I am interested in the English carrier breed because they look so big and chicken like. I do know that they are show birds and are able to fly, but are they able to home around at all? Can they even fly around and range? I think it would be sweet to have a pair that would be able to home around your loft. I do know they are a very shy breed, but do they begin to show their attitudes once they become use to you like homers? They do not seem like very vocal birds. Do they breed at the rate of homers and other breeds? and do they mature like homers? I know that they probably take longer to mature because they just look like the slow maturing type, but do they grow to adult size within a month just like other pigeon breeds? How popular is this breed in the US? How many guys here on PT own English Carriers? Where would I be able to buy a pair? Sorry if if it seems like I am asking random questions but had a few questions I had with English Carriers... because I may want some in the future.


----------



## Revolution Lofts (Aug 7, 2008)

From what I can recall, the English Carrier was used in the beginning along with other breeds to develop what we now know as the homing pigeons. But in the last while they have only been bred for show purposes so I think they have lost their homing ability. They however can still be let out to loft fly (flying around the loft) as long as its safe and you have trap trained them to a feed call. I'm sure not all english carriers are docile and shy. With every breed there are some pigeons that are more docile while some are rather aggressive - it all depends on the particular bird. They should and probably do breed at the rate of homers and other breeds since there are no extra feathers like the fantails and they can feed their own young so you will NOT need pumpers like some breeds with short beaks require. 

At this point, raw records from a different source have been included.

-- ==== Sys2Proof/Machine/Xof.lean ====
section
/-! DEFINITION. The extendable-output finalizer and squeezer (`43_shake_xof_absorber.md`). -/

namespace Sys2Proof.Machine

/-- The SHAKE domain separator (R140, R147). -/
def shakeSuffix : Byte := 0x1F

/-- `BEGIN_SQUEEZE` (R140): pad with the SHAKE suffix, permute, reset the cursor, enter squeeze mode. No
data. -/
def execBeginSqueeze (s : State) : Host.Outcome State Fault Refusal :=
  if s.mode ≠ .absorbing then fail .invalidState s
  else withIndex s.cursor fun c =>
    withIndex (terminatorIndex s.rate) fun t =>
      let p := permute { s with lanes := padLanes s.lanes shakeSuffix c t }
      .next (respond .ok [] { p with cursor := 0, mode := .xofSqueezing })

/-- The deferred permutation: `if CURSOR >= RATE then Permute(); CURSOR <- 0` (R34, R141). -/
def permuteIfUsedUp (s : State) : State :=
  if s.rate ≤ s.cursor then { permute s with cursor := 0 } else s

/-- `SQUEEZE` (R141): run the deferred permutation if the block is used up, emit `S[CURSOR]`, advance. -/
def execSqueeze (s : State) : Host.Outcome State Fault Refusal :=
  if s.mode ≠ .xofSqueezing then fail .invalidState s
  else
    let p := permuteIfUsedUp s
    withIndex p.cursor fun c =>
      .next (respond .ok [byteAt p.lanes c] { p with cursor := p.cursor + 1 })

end Sys2Proof.Machine
end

I cannot tell you how popular the breed is in the US since I'm from Canada, but here in Canada there are some breeders but the carriers are not the most popular breed (racing pigeons are, as it seems they are the most popular breed in the US too). I know there are some members here on PT that breed English Carriers. You should make a thread in the buying and wanted pigeons section and ask for English Carriers and you will definitely get some replies. Good luck!


----------



## re lee (Jan 4, 2003)

Gurbir said:


> From what I can recall, the English Carrier was used in the beginning along with other breeds to develop what we now know as the homing pigeons. But in the last while they have only been bred for show purposes so I think they have lost their homing ability. They however can still be let out to loft fly (flying around the loft) as long as its safe and you have trap trained them to a feed call. I'm sure not all english carriers are docile and shy. With every breed there are some pigeons that are more docile while some are rather aggressive - it all depends on the particular bird. They should and probably do breed at the rate of homers and other breeds since there are no extra feathers like the fantails and they can feed their own young so you will NOT need pumpers like some breeds with short beaks require.
> 
> I cannot tell you how popular the breed is in the US since I'm from Canada, but here in Canada there are some breeders but the carriers are not the most popular breed (racing pigeons are, as it seems they are the most popular breed in the US too). I know there are some members here on PT that breed English Carriers. You should make a thread in the buying and wanted pigeons section and ask for English Carriers and you will definitely get some replies. Good luck!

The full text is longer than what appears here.